■ PROMPT: There is one span to output from the data below: the lines starting at the line with "cs l e pa 2" and ending at the line with "0x03 fun c s =>". Output it exactly, ends included, nothing more.
(AVAILABLE DATA)
/-! ### Requests of this node (R445 to R449) -/

/-- The ACTIVE entry bound to an ASID (R453). -/
def State.lotOf (s : State) (asid : Nat) : Option Nat :=
  ((List.range 64).find? fun k => 1 ≤ k && s.fld (F.FB_LOT_STATE k) = 2 && s.fld (F.FB_LOT_ASID k) = asid).map fun k =>
    s.fld (F.FB_LOT_LOT k)

/-- The target of a request. -/
def reqAddr : MemReq → Nat
  | .read pa _ => pa.toNat
  | .write pa _ _ => pa.toNat
  | .atomic pa _ _ _ => pa.toNat

/-- A frame without its place in a flow. (DESIGN CHOICE: log entry 80) -/
def plainFrame (type addr len : Nat) : Kept :=
  { type := type, syn := false, seq := 0, tag := 0, len := len, addr := addr % 2 ^ 48, status := 0, aop := 0, payload := [],
    mask := none, resends := 0, at' := 0 }

/-- A write's frames (R446): a partial line at either end travels alone, the full lines between in one frame.
(DESIGN CHOICE: log entry 80) -/
def writeFrames (pa : Nat) (bs : List Byte) (ps : List Nat) : List Kept :=
  let n := bs.length
  let head := min n ((128 - pa % 128) % 128)
  let full := (n - head) / 128 * 128
  let cuts := [(0, head), (head, full), (head + full, n - head - full)].filter fun (c : Nat × Nat) => 0 < c.2
  cuts.map fun (o, len) =>
    let here := ps.filterMap fun p =>
      let b := (pa / 8 + p) * 8
      if pa + o < b + 8 && b < pa + o + len then some ((b + 7 - (pa + o)) / 8) else none
    { plainFrame Fr.WRITE (pa + o) len with
      payload := (bs.drop o).take len, mask := if here.isEmpty then none else some (maskOf here) }

/-- The frames that carry a request. (DESIGN CHOICE: log entry 80) -/
def reqFrames : MemReq → List Kept
  | .read pa len => [plainFrame Fr.READ pa.toNat len.toNat]
  | .write pa bs ps => writeFrames pa.toNat bs ps
  | .atomic pa fn wide ops =>
    [{ plainFrame Fr.ATOMIC pa.toNat (16 * ops.length) with
       aop := aopOf fn + 128 * flag wide, payload := ops.flatMap fun x => toBytes 8 x.1.toNat ++ toBytes 8 x.2.toNat }]

/-- Lines in a merged frame, 0 where it was not merged. (DESIGN CHOICE: log entry 80) -/
def mergedLines (k : Kept) : Nat :=
  let n := (linesOf k.addr k.len).length
  if k.type = Fr.ATOMIC || n < 2 then 0 else n

/-- The refused writes of an entry's agents go out again, or are dropped (R364, R448). (DEDUCED: log entry 78) -/
def State.refusedAgain (s : State) (e : CollEntry) (again : Bool) : State :=
  let (now, rest) := s.tu.refused.partition fun x =>
    e.agents.contains (askerAgent x.1) && x.1 / 65536 % 4096 = e.first.asid && x.2.1 = e.first.page
  { s with tu := { s.tu with refused := rest, wants := s.tu.wants ++ (if again then now else []) } }

/-- Whether a request writes. -/
def isWrite : MemReq → Bool
  | .write _ _ _ => true
  | _ => false

/-- The unit that owns a write stalls on its refusal. (DEDUCED: log entry 78) -/
def State.stallAgent (s : State) (a : Agent) : State :=
  match a.engine with
  | 0 =>
    let x := s.array a.mesh
    (s.setArray a.mesh { x with drain := x.drain.map fun j => { j with stalled := true } }).showArray a.mesh
  | 1 => s.putVe a.mesh ((s.vec a.mesh).run.map fun j => { j with stalled := true })
  | 2 => match s.group a.mesh a.id with
    | some g => s.putGroup a.mesh a.id (some { g with stalled := true })
    | none => s
  | 3 => s.onCmd (a.id % 2 ^ 20) (a.id / 2 ^ 20) fun c => { c with stalled := true }
  | _ => { s with sk := { s.sk with ops := s.sk.ops.map fun o => if o.from'.number = a.id then { o with stalled := true } else o } }

/-- The tag and context of a stalled unit's record (R367). -/
def State.agentTag (s : State) (a : Agent) : Nat × Nat :=
  match a.engine with
  | 0 => match (s.array a.mesh).drain with
    | some j => (dw j.desc 60 31 0, j.desc)
    | none => (0, 0)
  | 1 => match (s.vec a.mesh).run with
    | some j => (dw j.desc 60 31 0, j.desc % 2 ^ 512)
    | none => (0, 0)
  | 2 => match s.group a.mesh a.id, (s.ndl a.mesh).active with
    | some g, some l => (dw l.desc 60 31 0, packBits [(0, 64, g.pc), (96, 32, g.block), (128, 8, g.index), (136, 3, a.id / 16), (140, 4, a.id % 16)])
    | _, _ => (0, 0)
  | 3 => match s.agentCmd a.id with
    | some (q, c) => (c.tag, packBits [(0, 20, q), (32, 24, c.idx), (64, 8, c.opc)])
    | none => (0, 0)
  | _ => match s.sk.ops.find? fun o => o.from'.number = a.id with
    | some o => (dw o.desc 60 31 0, o.desc)
    | none => (0, 0)
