/-- STOP_SQ_DONE (R242). -/
def execStopSqDone (qid : BitVec 20) (s : State) : Host.Outcome State Fault Refusal :=
  let q := s.queue qid.toNat
  if q.state = .stopping && q.cmds.all fun c => c.run = .stopping qid.toNat then
    let s := s.setQueue qid.toNat { q with state := .stopped }
    match (s.queue 0).cmds.find? fun c => c.run = .stopping qid.toNat with
    | some c => .next (s.complete 0 c St.OK 0 0)
    | none => .next s
  else .next s

/-- DELETE_SQ (R240). -/
def execDeleteSq (s : State) : Host.Outcome State Fault Refusal :=
  .next (s.admin 0x83 [(128, 20)] fun c s =>
    let qid := c.f 16 19 0
    if (s.queue qid).state ≠ .stopped then none else some ((s.setQueue qid Queue.init).complete 0 c St.OK 0 0))

/-- DELETE_CQ (R240): refused while any queue names the ring. -/
def execDeleteCq (s : State) : Host.Outcome State Fault Refusal :=
  .next (s.admin 0x84 [(128, 16)] fun c s =>
    let rid := c.f 16 15 0
    if rid = 0 || !(s.cring rid).on || s.qe.queues.any (fun x => x.1 ≠ 0 && x.2.ring = rid && x.2.state ≠ .disabled) then none
    else some ((s.setCring rid CRing.init).complete 0 c St.OK 0 0))

/-- BIND_SQ (R241): the change goes out over the chain for a named Row. -/
def execBindSq (s : State) : Host.Outcome State Fault Refusal :=
  .next (s.admin 0x85 [(128, 20), (192, 48), (256, 4)] fun c s =>
    let qid := c.f 16 19 0
    if (s.queue qid).state = .disabled || c.f 32 3 0 = 0 then none
    else
      let row := s.reachableRow
      some ((s.setRun 0 c.idx (.binding row)).issueAll row (.bind qid (c.f 24 47 0) (c.f 32 3 0))))

/-- BIND_SQ_DONE (R241): after the edge, with the Row's number. (DESIGN CHOICE: log entry 12) -/
def execBindSqDone (s : State) : Host.Outcome State Fault Refusal :=
  match (s.queue 0).cmds.findSome? (fun c => match c.run with
    | .binding row => some (c, row)
    | _ => none) with
  | some (c, row) => if row ≤ s.rowYoke.row then .next (s.complete 0 c St.OK row 0) else .next s
  | none => .next s

/-! ### NOP and STITCH -/

/-- NOP (R245). -/
def execNop (qid : BitVec 20) (s : State) : Host.Outcome State Fault Refusal :=
  match s.nextCmd qid.toNat with
  | some c =>
    if c.opc = 0x00 && qid ≠ 0 then .next (s.complete qid.toNat c (if cmdOk c then St.OK else St.BAD_COMMAND) 0 0) else .next s
  | none => .next s

/-- The number of ranks a STITCH expects is met (R250). -/
def rankCountOk (c : QCmd) (n : Nat) : Bool := c.f 40 5 0 = 0 || c.f 40 5 0 = n

/-- STITCH (R250): one stitch for each ENABLED motif of the binding, or BINDING_CHANGED. -/
def execStitch (qid : BitVec 20) (s : State) : Host.Outcome State Fault Refusal :=
  match s.nextCmd qid.toNat with
  | some c =>
    if c.opc ≠ 0x01 || qid = 0 then .next s
    else if !cmdOk c then .next (s.complete qid.toNat c St.BAD_COMMAND 0 0)
    else if !rankCountOk c (s.ranksOf qid.toNat).length then .next (s.complete qid.toNat c St.BINDING_CHANGED 0 0)
    else .next (s.setRun qid.toNat c.idx .split)
  | none => .next s

/-- STITCH_DISPATCH (R250, R251): to all ranks in one pass once every rank has room. -/
def execStitchDispatch (qid : BitVec 20) (s : State) : Host.Outcome State Fault Refusal :=
  let k := qid.toNat
  let q := s.queue k
  match q.cmds.find? fun c => c.run = .split with
  | some c =>
    let ranks := s.ranksOf k
    if s.qe.dead || !(q.state = .active || q.state = .paused) || !s.ringRoom q.ring then .next s
    else if !rankCountOk c ranks.length then .next (s.complete k c St.BINDING_CHANGED 0 0)
    else if ranks.isEmpty || !ranks.all (s.hasRoom k) then .next s
    else
      let sts := ranks.zipIdx.map fun (m, r) => (m, stitchOf q k c r)
      let s := { s with qe := { s.qe with transit := s.qe.transit ++ sts } }
      .next ((s.bump C.QE_CNT_STITCHES ranks.length).setRun k c.idx (.stitched ranks.length []))
  | none => .next s

/-- The engines and the skein engine take an item by its OP byte (R252). -/
inductive ItemKind where
  | array | vector | launch | skein | fence | bad
  deriving DecidableEq, Repr

def itemKind (op : Nat) : ItemKind :=
  if 1 ≤ op ∧ op ≤ 6 then .array
  else if 0x10 ≤ op ∧ op ≤ 0x16 then .vector
  else if op = 0x30 then .launch
  else if 0x40 ≤ op ∧ op ≤ 0x47 then .skein
  else if op = 0x3F then .fence
  else .bad

/-- Read bytes of the running stitch's list; a fault stalls it, poison ends the list (R252, R320, R364). -/
def State.listRead (s : State) (m : Nat) (a : Admitted) (n : Nat) : Option Nat × State :=
  let x := a.st
  match s.vaRead qeAgent x.asid ((x.dlist + a.next) % 2 ^ 48) n Need.read with
  | (.wait, s) => (none, s)
  | (.fault p c l e pa, s) =>
    let tag := (((s.queue x.qid).cmds.find? fun c => c.idx = x.idx).map QCmd.tag).getD 0
    let ctx := packBits [(0, 20, x.qid), (32, 24, x.idx), (64, 8, 1), (96, 6, x.rank)]
    let s := s.sendFault { agent := ⟨48, 3, listAgent m⟩, asid := x.asid, page := p, cause := c, level := l, access := 1, sub := 0,
                           tag := tag, pte := e, pa := pa, time := s.now, context := ctx }
    (none, s.setRunning m fun a => { a with stalled := true })
  | (.ok bs ps, s) =>
    if ps.isEmpty then (some (ofBytes bs), s) else (none, (s.consume 48 ps).setRunning m fun a => { a with bad := some St.POISONED })

/-- DLIST_ITEM_ISSUE (R252). -/
def execDlistItemIssue (m : Motif) (s : State) : Host.Outcome State Fault Refusal :=
  match (s.sched m).running with
  | none => .next s
  | some a =>
    if a.bad.isSome || a.stalled || a.st.dbytes ≤ a.next || s.pos m ≠ 1 then .next s
    else
      match s.listRead m a 64 with
      | (none, s) => .next s
      | (some d, s) =>
        let pass := fun (n : Nat) (s : State) => s.setRunning m fun a => { a with next := a.next + n }
        let bad := s.setRunning m fun a => { a with bad := some St.BAD_DESCRIPTOR }
        match itemKind (d % 256) with
        | .array => if 32 ≤ (s.array m).queue.length then .next s else .next ((pass 64 s).arrayAccept m d a.st.asid true)
        | .launch => .next ((pass 64 s).launchAccept m d a.st.asid true)
        | .skein =>
          if s.sk.ops.any fun o => o.from' = .motif m then .next s
          else .next ((pass 64 s).skArrive d a.st.asid (.motif m))
        | .fence => if d ≠ 0x3F then .next bad else if s.listBusy m then .next s else .next (pass 64 s)
        | .bad => .next bad
        | .vector =>
          if a.st.dbytes < a.next + 256 then .next bad
          else if 16 ≤ (s.vec m).queue.length then .next s
          else
            match s.listRead m a 256 with
            | (none, s) => .next s
            | (some d, s) => .next ((pass 256 s).veAccept m d a.st.asid true)

/-- STITCH_COMMAND_DONE (R252). (DEDUCED: log entry 56) -/
def execStitchCommandDone (qid : BitVec 20) (idx : BitVec 24) (s : State) : Host.Outcome State Fault Refusal :=
  match (s.queue qid.toNat).cmds.find? fun c => c.idx = idx.toNat with
  | some c =>
    match c.run with
    | .stitched n got =>
      if s.qe.dead || got.length < n then .next s
      else
        let (st, r) := worstRank n got
        .next (s.complete qid.toNat c st 0 r)
    | _ => .next s
  | none => .next s

/-! ### WRITE_INLINE, SIGNAL, WAIT, SKEIN -/

/-- Start a command of an opcode, or go on with one: BAD_COMMAND where its parameters break a rule. -/
def State.ioCmd (s : State) (qid opc : Nat) (run : QCmd → State → State) : State :=
  match s.pick qid opc with
  | none => s
  | some c => if qid = 0 then s else if cmdOk c then run c s else s.complete qid c St.BAD_COMMAND 0 0

/-- WRITE_INLINE (R245): it completes when its write is visible at its home. -/
def execWriteInline (qid : BitVec 20) (s : State) : Host.Outcome State Fault Refusal :=
  let k := qid.toNat
  match (s.queue k).cmds.find? fun c => c.opc = 0x02 && c.run = .flushing St.OK && !c.stalled with
  | some c => if s.owes qeAgent (cmdAgent k c.idx + 1) then .next s else .next (s.complete k c St.OK 0 0)
  | none =>
    .next (s.ioCmd k 0x02 fun c s =>
      let n := c.f 24 8 0
      match s.vaWrite qeAgent (s.queue k).asid (cmdAgent k c.idx + 1) (c.f 16 47 0) (toBytes n (c.bytes / 2 ^ 512)) with
      | (.wait, s) => s.setRun k c.idx .going
      | (.fault p cs l e pa, s) => s.cmdFault k c p cs l e pa 2
      | (.ok _ _, s) => if s.owes qeAgent (cmdAgent k c.idx + 1) then s.setRun k c.idx (.flushing St.OK) else s.complete k c St.OK 0 0)

/-- COPY (R420, R421): it starts where fewer than 8 run, and goes on page by page. (DESIGN CHOICE: log entry 58) -/
def execCopy (qid : BitVec 20) (s : State) : Host.Outcome State Fault Refusal :=
  let k := qid.toNat
  match (s.queue k).cmds.find? QCmd.copiesNow with
  | some c =>
    match c.run with
    | .copying done page _ last => if s.qe.dead then .next s else .next (s.copyStep k c done page last)
    | _ => .next s
  | none =>
    .next (s.ioCmd k 0x03 fun c s =>
      if 8 ≤ s.qe.copies.length then s
      else ({ s with qe := { s.qe with copies := s.qe.copies ++ [(k, c.idx)] } }.setRun k c.idx (.copying 0 none none none)).copyStep k c 0
        none none)

/-- HOST_READ_COMPLETION (R421, R422). -/
def execHostReadCompletion (qid : BitVec 20) (idx : BitVec 24) (data : List (BitVec 8)) (outcome : HostReadOutcome) (s : State) :
    Host.Outcome State Fault Refusal :=
  let k := qid.toNat
  match (s.queue k).cmds.find? fun c => c.idx = idx.toNat with
  | some c =>
    match c.run with
    | .copying done page (some w) last =>
      if outcome = .error then .next ((s.setFld F.PX_STICKY_HOST_ERROR 1).complete k c St.HOST_ERROR 0 0)
      else .next (s.copyData k c done page last w data (outcome = .poisoned))
    | _ => .next s
  | none => .next s
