/-- Step 8: the node cores are released, and REPATTERN completes. -/
def State.repatternEnd (s : State) : State :=
  let s := s.fetchAgain
  let s := (s.setFlds [(F.PT_STATUS_STATE, 2), (F.PT_STATUS_SOURCE, 1)]).bootHarts
  let s := s.raise Ev.REPATTERN_DONE { d1 := s.fld F.PT_STATUS_SLOT }
  match s.mc.jobs with
  | j :: _ =>
    (s.mboxDone j.ch St.OK [BitVec.ofNat 8 (s.fld F.PT_STATUS_SLOT), BitVec.ofNat 8 (s.fld F.PT_STATUS_MEM_KEPT)]).mboxFlush 4
  | [] => s

/-- Steps 4 to 7 for a slot that has passed (R515): the edge after step 6 follows, or free-running Rows at once.
(DESIGN CHOICE: log entry 114) -/
def State.repatternRun (s : State) (slot : Nat) : State :=
  let old := s.pat 8 12 4
  let s := (s.setFld F.PT_STATUS_STATE 3).stopAll.dropStructure
  let kept := s.mc.mapRecord = some (mapDigest (s.slotImage slot))
  let s := s.onMc fun c => { c with cast := { c.cast with discard := !kept, since := s.now } }
  let s := (s.resolveAll (s.slotImage slot)).loadPattern slot
  if s.isFatal then s
  else
    let s := (if kept then s else s.scrub).setFld F.PT_STATUS_MEM_KEPT (flag kept)
    let s := (s.relock old).setFld F.PT_STATUS_STATE 3
    let s := { s with qe := { s.qe with pausedTo := s.now + stepBudget 6 } }
    if s.noPorts then s.unaligned.repatternEnd else s

/-- REPATTERN (R514, R515); in the Pattern hold it continues cast-on from step 4 (R506).
(DESIGN CHOICE: log entry 114) -/
def State.repattern (s : State) (ch : Channel) (slot : Nat) : State :=
  let refused := fun (s : State) => s.setFld F.PT_STICKY_REFUSED 1
  if 3 < slot then s.mboxDone ch St.BAD_COMMAND []
  else if s.fld F.PT_STATUS_STATE = 3 then s
  else if !s.repatternOk || s.fld F.MC_STATUS_STATE ≤ 1 then (refused s).mboxDone ch St.BUSY []
  else
    match s.checkImage s.flash slot with
    | some (st, ty) => ((refused s).reject slot st ty).mboxDone ch St.PATTERN_INVALID []
    | none =>
      if s.fld F.MC_STATUS_STATE = 3 then
        let s := s.setFlds [(F.MC_CASTON_HOLD_CAUSE, 0), (F.MC_STATUS_STATE, 1)]
        let s := State.castSteps goodReport [4, 5] (s.takeSlot slot 1)
        let s := s.mboxDone ch St.OK [BitVec.ofNat 8 slot, BitVec.ofNat 8 (s.fld F.PT_STATUS_MEM_KEPT)]
        State.castSteps goodReport [6] s
      else s.repatternRun slot

/-- After an edge at which hall time is locked, step 6 of cast-on or step 7 of a re-pattern is over.
(DESIGN CHOICE: log entry 114) -/
def State.aligned (s : State) : State :=
  if s.fld F.TS_STATUS_LOCKED = 0 then s
  else if s.fld F.MC_STATUS_STATE = 1 && s.fld F.MC_CASTON_STEP = 6 then s.castReady
  else if s.fld F.PT_STATUS_STATE = 3 then s.repatternEnd
  else s

end Sys2Proof.Machine
end

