-- ==== Sys2Proof/Machine/Security.lean ====
section
/-!
DEFINITION. Security.lean: the security and recovery commands of the mailbox (R535 to R542).
-/

namespace Sys2Proof.Machine

/-- GET_SWATCH (R540). (DEDUCED: log entry 109) -/
def execGetSwatch (ch : Channel) (s : State) : Host.Outcome State Fault Refusal :=
  .next (s.runJob ch 0x20 fun j s => s.swatch ch (toBytes 32 (j.num 0 32)))

/-- READ_SWATCH (R541). -/
def execReadSwatch (ch : Channel) (s : State) : Host.Outcome State Fault Refusal :=
  .next (s.runJob ch 0x21 fun j s => s.readBytes ch s.mc.report (j.num 0 4) (j.num 4 2))

/-- FW_BEGIN (R535). -/
def execFwBegin (ch : Channel) (s : State) : Host.Outcome State Fault Refusal :=
  .next (s.runJob ch 0x22 fun j s => s.beginCmd ch 0 (j.num 4 4))

/-- FW_DATA (R535). -/
def execFwData (ch : Channel) (s : State) : Host.Outcome State Fault Refusal :=
  .next (s.runJob ch 0x23 fun j s => s.dataCmd ch true (j.num 0 4) (j.num 4 2) (toBytes (j.num 4 2) (j.num 8 (j.num 4 2))))

/-- FW_END (R535). -/
def execFwEnd (ch : Channel) (s : State) : Host.Outcome State Fault Refusal :=
  .next (s.runJob ch 0x24 fun _ s => s.endCmd ch 0)

/-- ENROLL_OWNER_KEY (R537). (DEDUCED: log entry 109) -/
def execEnrollOwnerKey (ch : Channel) (s : State) : Host.Outcome State Fault Refusal :=
  .next (s.runJob ch 0x25 fun j s => s.enroll ch (toBytes 60 (j.num 0 60)) (j.num 60 2))

/-- KEY_STAGE (R537). -/
def execKeyStage (ch : Channel) (s : State) : Host.Outcome State Fault Refusal :=
  .next (s.runJob ch 0x26 fun j s => s.stageKey ch (j.num 0 4) (j.num 4 2) (toBytes (j.num 4 2) (j.num 8 (j.num 4 2))))

/-- GET_CHALLENGE (R537). -/
def execGetChallenge (ch : Channel) (s : State) : Host.Outcome State Fault Refusal :=
  .next (s.runJob ch 0x27 fun _ s => s.newChallenge ch)

/-- CHALLENGE_EXPIRY (R537). -/
def execChallengeExpiry (s : State) : Host.Outcome State Fault Refusal := .next s.expireChallenge

/-- FW_SET_MIN_SVN (R542, R512). (DEDUCED: log entry 109) -/
def execFwSetMinSvn (ch : Channel) (s : State) : Host.Outcome State Fault Refusal :=
  .next (s.runJob ch 0x28 fun j s =>
    let v := j.num 4 4
    let svns := if headerOk s.flash 0 fwSize firmwareMagic then [imgNat s.flash 0 20 4] else []
    if s.updating then s.mboxDone ch St.BUSY []
    else if svnOk s.mc.fwMinSvn v svns then (s.onMc fun m => { m with fwMinSvn := v }).mboxDone ch St.OK []
    else s.mboxDone ch St.BAD_COMMAND [])

/-- GET_IDENTITY (R542). -/
def execGetIdentity (ch : Channel) (s : State) : Host.Outcome State Fault Refusal :=
  .next (s.runJob ch 0x29 fun j s => s.readBytes ch s.identity (j.num 0 4) (j.num 4 2))

/-- NC_RELEASE (R526). (DEDUCED: log entry 109) -/
def execNcRelease (ch : Channel) (s : State) : Host.Outcome State Fault Refusal :=
  .next (s.runJob ch 0x2A fun j s => s.ncRelease ch (j.num 0 4) (j.num 8 8) (j.num 16 8))

/-- A RESET command: it completes, and the reset follows 1 ms later (R542). (DESIGN CHOICE: log entry 111) -/
def State.resetCmd (s : State) (ch : Channel) (warm : Bool) : State :=
  s.runJob ch 0x2B fun j s =>
    if j.byte 0 = flag warm then
      (s.onMc fun m => { m with resetAt := some (s.now + 1000000, warm) }).mboxDone ch St.OK []
    else s

/-- RESET_COLD (R542). (DESIGN CHOICE: log entry 111) -/
def execResetCold (ch : Channel) (s : State) : Host.Outcome State Fault Refusal := .next (s.resetCmd ch false)

/-- RESET_WARM (R542). (DESIGN CHOICE: log entry 111) -/
def execResetWarm (ch : Channel) (s : State) : Host.Outcome State Fault Refusal := .next (s.resetCmd ch true)

end Sys2Proof.Machine
end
(End AVAILABLE DATA)
■ THE COMPLETED TASK:
      | (.fault p cs l e pa, s) => s.cmdFault k c p cs l e pa 2
      | (.ok _ _, s) => if s.owes qeAgent (cmdAgent k c.idx + 1) then s.setRun k c.idx (.flushing St.OK) else s.complete k c St.OK 0 0)

/-- COPY (R420, R421): it starts where fewer than 8 run, and goes on page by page. (DESIGN CHOICE: log entry 58) -/
def execCopy (qid : BitVec 20) (s : State) : Host.Outcome State Fault Refusal :=
  let k := qid.toNat
  match (s.queue k).cmds.find? QCmd.copiesNow with
  | some c =>
    match c.run with
    | .copying done page _ last => if s.qe.dead then .next s else .next (s.copyStep k c done page last)
    | _ => .next s
  | none =>
    .next (s.ioCmd k 0x03 fun c s =>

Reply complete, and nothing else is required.